Repairing nasal septum perforation is a long-term challange and few surgeons are qualified to perform such procedures.

Anterior perforations have better prognosis than posterior perforations, as they are more easily accessible, moreover, the access to mucosoperichondrial flaps is easier. Large symptomatic perforations may require an individual approach and different sizes of flaps, including transferring tissue from other locations.
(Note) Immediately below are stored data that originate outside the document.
-- ==== Sys2Proof/Syntax.lean ====
section
/-! DEFINITION. The commands of the block: one constructor of `Instr` per row of spec/opcode_table.json, in
the table's order, and the operand types they carry. -/

namespace Sys2Proof

/-- Outcome of one protected read (R53, R61, R207): good, one corrected error, good on the second read, or
failed twice. -/
inductive Ecc where
  | good | single | transient | lasting
  deriving DecidableEq, Repr

/-- What the surroundings of a thallus instruction supply at issue: the outcome of its fetch (R53), and of the
tile-store reads it makes with the tile offset at which an error falls (R61). -/
structure Env where
  fetch : Ecc
  tile : Ecc
  tileOff : Nat
  deriving DecidableEq, Repr

/-- The agents that reach the register space (R42): service firmware, trusted firmware, the companion, and the
die scheduler of a compute die. -/
inductive Requester where
  | sfw | tfw | companion | scheduler (d : Fin 8)
  deriving DecidableEq, Repr

/-- The header of a fabric packet (R263), field by field. -/
structure Header where
  dst : BitVec 14
  src : BitVec 14
  chamber : BitVec 16
  net : Bool
  vc : BitVec 2
  rclass : BitVec 2
  hops : BitVec 3
  passed : Bool
  detour : BitVec 2
  rsv0 : BitVec 9
  tag : BitVec 32
  stamp : BitVec 24
  op : BitVec 8
  len : BitVec 13
  rsv1 : BitVec 3
  status : BitVec 4
  rsv2 : BitVec 12
  opinfo : BitVec 32
  addr : BitVec 64
  deriving DecidableEq, Repr

/-- A whole fabric packet: its header and its data bytes (R262). -/
structure Packet where
  hdr : Header
  data : List Byte
  deriving DecidableEq, Repr

/-- A flit of 68 B: 64 B of payload and the 4 B trailer (R257, R258). -/
structure Flit where
  payload : BitVec 512
  trailer : BitVec 32
  deriving DecidableEq, Repr

/-- The data of a DISCOVER packet (R306), with the outcome of the checks that only the surroundings decide:
whether the chains reach both roots and are neither denied nor expired (R308). -/
structure DiscoverMsg where
  moduleId : BitVec 14
  port : BitVec 6
  kind : BitVec 4
  stage : BitVec 2
  timeLocked : Bool
  epoch : BitVec 16
  verdict : BitVec 3
  nonce : List Byte
  chain : List Byte
  signature : List Byte
  tag : BitVec 32
  deriving DecidableEq, Repr

/-- The values of the straps at the sample (R298). -/
structure Straps where
  gallery : BitVec 9
  slot : BitVec 5
  bootMode : BitVec 2
  testEn : Bool
  deriving DecidableEq, Repr

/-- A power monitor (R377, R380): a line of a feed, or a transmit or receive lane of a port. -/
inductive Monitor where
  | line (f : Fin 16) (l : Fin 18)
  | tx (p : Fin 64) (l : Fin 18)
  | rx (p : Fin 64) (l : Fin 18)
  deriving DecidableEq, Repr

/-- A junction sensor (R438). -/
inductive Sensor where
  | sorus (g : Fin 200) (j : Fin 4)
  | memside (m : Fin 4) (j : Fin 8)
  | io (i : Fin 8) (j : Fin 16)
  deriving DecidableEq, Repr

/-- The result of margining one channel (R223, R224): eye widths, Vref windows, uncorrectable bursts in the
verification. -/
structure ChannelMargin where
  rdEye : BitVec 8
  wrEye : BitVec 8
  rdVref : BitVec 8
  wrVref : BitVec 8
  uncorrectable : Bool
  deriving DecidableEq, Repr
Data shows that highest success rate is achieved after surgical procedures with the use of mucosal flaps and temporal fascia transplants, as well as acellular human dermal allografts. Possible reasons for failure of surgical procedures include a large perforation with a thin, damaged mucosa, not using a transplant in a perforation that is characterized by excess tissue stress, and poor blood supply of the flap caused by multiple previous operations. In some cases, surgery may be contraindicated due to the patient’s age, general health condition or an underlying pathology. In these cases, nasal obturators can be used as a temporary measure or the final method of treatment. Research on larger groups of patients is needed to increase the safety and efficacy of the procedures for treatment of nasal septum perforations.